A survey by Black Box, conducted in early April, found that 22 percent of participating restaurant companies had to lay off employees. Close to 70 percent (67) said they had to place some on furlough.

Currently, 67 percent of restaurants said they offer paid sick leave to their hourly employees. The number is higher for managers. “Taking care of employees has gone beyond those still working at those restaurants in many cases. Half the companies surveyed said they are extending health benefits for an average 8 weeks for those employees that have had to be laid off or furloughed,” Black Box said.

COVID-19 hurt all dayparts. As the pandemic effects started to spread in Mach it seemed, at least initially, Black Box said, that breakfast and mid-afternoon sales would hold up better than the rest. However, by the final week, breakfast sales growth fell in line with the declines being reported at lunch and dinner.

Black Box said breakfast comp sales plunged 80 percent in the week ending March 27, which represented a 19-percentage point drop in performance from the previous week.

To date, mid-afternoon sales remain the best performing daypart based on same-store sales growth, while late-night business has been the most negatively affected since early in the crisis.

Pizza concepts, following a steady trend, continue to hold up the best by segment, down just 15 percent in comp sales, followed by chicken and hamburger (negative 30 and 32 percent, respectively). Performance across all cuisine types varies widely, with bottom performers within the breakfast-centric concepts and bar and grill sector declining 83 and 74 percent apiece.

Joel Naroff, president of Naroff Economic Advisors and Black Box economist, said the economy’s recovery will likely be slow after a strong initial rebound.

From a macro economic standpoint, there are two major questions facing restaurants: When will the economy start to reopen and what will the recovery look like? “The answer to the first question is unknown,” Naroff said in a statement. “As for the second, it is critical to understand that the programs put in place are stabilization plans not stimulus plans. You have to stop falling before you can start rising again. When the opening does occur, the early phase should be very strong. Given the massive number of business closures, their reopening will create a huge rise in activity. Also, households will have to restock, creating a temporary surge in consumer demand.”
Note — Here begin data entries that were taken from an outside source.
-- ==== Sys2Proof/Machine/State.lean ====
section
/-! DEFINITION. The state of the machine: everything 10_state.md and 20_memory.md give it, the host agent's pending
operations and the interleaving (20_memory.md R72) as plain data, and the reasons a step can stop. -/

namespace Sys2Proof.Machine

/-- The message buffer (20_memory.md R60): the bytes that have been written since the last hard reset, addresses
strictly rising. An unlisted address holds no written byte; what reading it gives is `Memory.read` of Ops.lean. -/
abbrev Memory := List Host.Cell

/-- The error codes of 30_encoding.md R102. The reserved codes 0x4-0xF are never recorded. -/
inductive ErrCode where
  | none
  | len
  | busy
  | cmd
deriving DecidableEq, Repr

/-- The machine's state. -/
structure State where
  /-- The parameters of the machine (00_scope.md R2, R4). Fixed: nothing writes them. -/
  params : Params
  /-- The state file `S[0..15]` (R20). -/
  S : Words
  /-- The block register `BLKR[0..63]` (R21). -/
  blkr : Block
  /-- The parameter register `A` (R22). -/
  a : Word
  /-- The parameter register `B` (R22). -/
  b : Word
  /-- The parameter register `C` (R22). -/
  c : Word
  /-- The permutation register `PERM[0..15]` (R23). -/
  perm : Perm
  /-- The permutation counter `CTR` (R24). -/
  ctr : Word
  /-- The length latch `LEN_L` (R25). -/
  lenL : Word
  /-- The block-count latch `NB` (R26). -/
  nb : Word
  /-- The block index `BLK` (R26). -/
  blk : Word
  /-- The snapshot register `SNAP[0..15]` (R27). -/
  snap : Words
  /-- The sequencer register `stage` (R28): the engine's program counter. -/
  stage : BitVec 4
  /-- `CTRL.IRQ_EN` (R36). -/
  irqEn : Bool
  /-- `STATUS.DONE` (R38). -/
  done : Bool
  /-- `STATUS.ERR` (R38). -/
  err : Bool
  /-- `STATUS.ERR_CODE` (R38). -/
  errCode : ErrCode
  /-- `MSG_LEN` (R40). -/
  msgLen : Word
  /-- `SEED` (R39). -/
  seed : Word
  /-- `BLKCNT` (R41). -/
  blkcnt : Word
  /-- `DIGEST0..DIGEST15` (R42). -/
  digest : Words
  /-- `MSG_BUF` (R60). -/
  msgBuf : Memory
  /-- The level of the platform's reset input: true while asserted (R340). -/
  rstAsserted : Bool
  /-- The host's operations not yet issued, in order (R72). -/
  host : List HostOp
  /-- Who moves at the next steps (R72). -/
  turns : List Turn
  /-- The words that reads have returned to the host, newest first (R120). -/
  responses : List Word
  /-- The model's own: how many times unspecified values have been drawn. -/
  draws : Nat
  /-- The model's own: the draw the never-written bytes of `MSG_BUF` belong to. -/
  bufDraw : Nat
deriving DecidableEq, Repr

/-- The reasons the machine stops. No accepted run reaches either (60_exceptions.md R300). -/
inductive Fault where
  /-- Raised by STAGE_RESERVED: `stage` holds a code 0xB..0xF, a state the hardware cannot reach (30_encoding.md R101:
  "faults"). Safe: the model stops where the spec says it faults. -/
  | reservedStage (code : BitVec 4)
  /-- Raised by SEED and LOAD: a `MemRead` at a byte address that does not exist, `n >= MSG_BUF_BYTES`, which needs a
  `LEN_L` that no accepted START latches (20_memory.md R64). Safe: the model stops. -/
  | bufferRange (addr : Nat)
deriving DecidableEq, Repr

/-- The reasons an instruction is refused. -/
inductive Refusal where
  /-- Raised by an arm of Dispatch.lean whose instruction has no meaning yet (none is left). Safe: the model stops. -/
  | notModelled (mnemonic : String)
deriving DecidableEq, Repr

/-- The outcome of a step. -/
abbrev Outcome := Host.Outcome State Fault Refusal

/-- A machine with the parameters given, right after a hard reset (R45, R340). The datapath registers, for which the
spec gives no value, hold zero: DESIGN CHOICE, log entry 5. No byte of `MSG_BUF` is listed (R61); no operation and no turn is pending. -/
def State.resetAt (P : Params) : State where
  params := P
  S := Vector.replicate 16 0
  blkr := Vector.replicate 64 0
  a := 0
  b := 0
  c := 0
  perm := Vector.replicate 16 0
  ctr := 0
  lenL := 0
  nb := 0
  blk := 0
  snap := Vector.replicate 16 0
  stage := 0x0
  irqEn := false
  done := false
  err := false
  errCode := .none
  msgLen := 0
  seed := 0
  blkcnt := 0
  digest := Vector.replicate 16 0
  msgBuf := []
  rstAsserted := false
  host := []
  turns := []
  responses := []
  draws := 0
  bufDraw := 0

/-- This hardware right after a hard reset. -/
def State.reset : State := State.resetAt Config.thisHardware

end Sys2Proof.Machine
end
“But that could be a head fake,” he added. “We need to look not at the first few months after reopening but the following six to twelve. That is when economic fundamentals take over. With so much damage to so many companies, it is likely that even with government financial support, many will fail, slowing activity. In addition, it is unclear how consumers will behave. The unemployment rate could hit 20% and it might take years to get back to a more normal level. After the initial surge, it may be months before a sustained consumer spending pattern emerges. A second, short down phase could take hold. At that point, we would likely enter the true recovery. Given all that happened, growth at moderate rates, similar to the recovery period in the 2010s, should be expected.”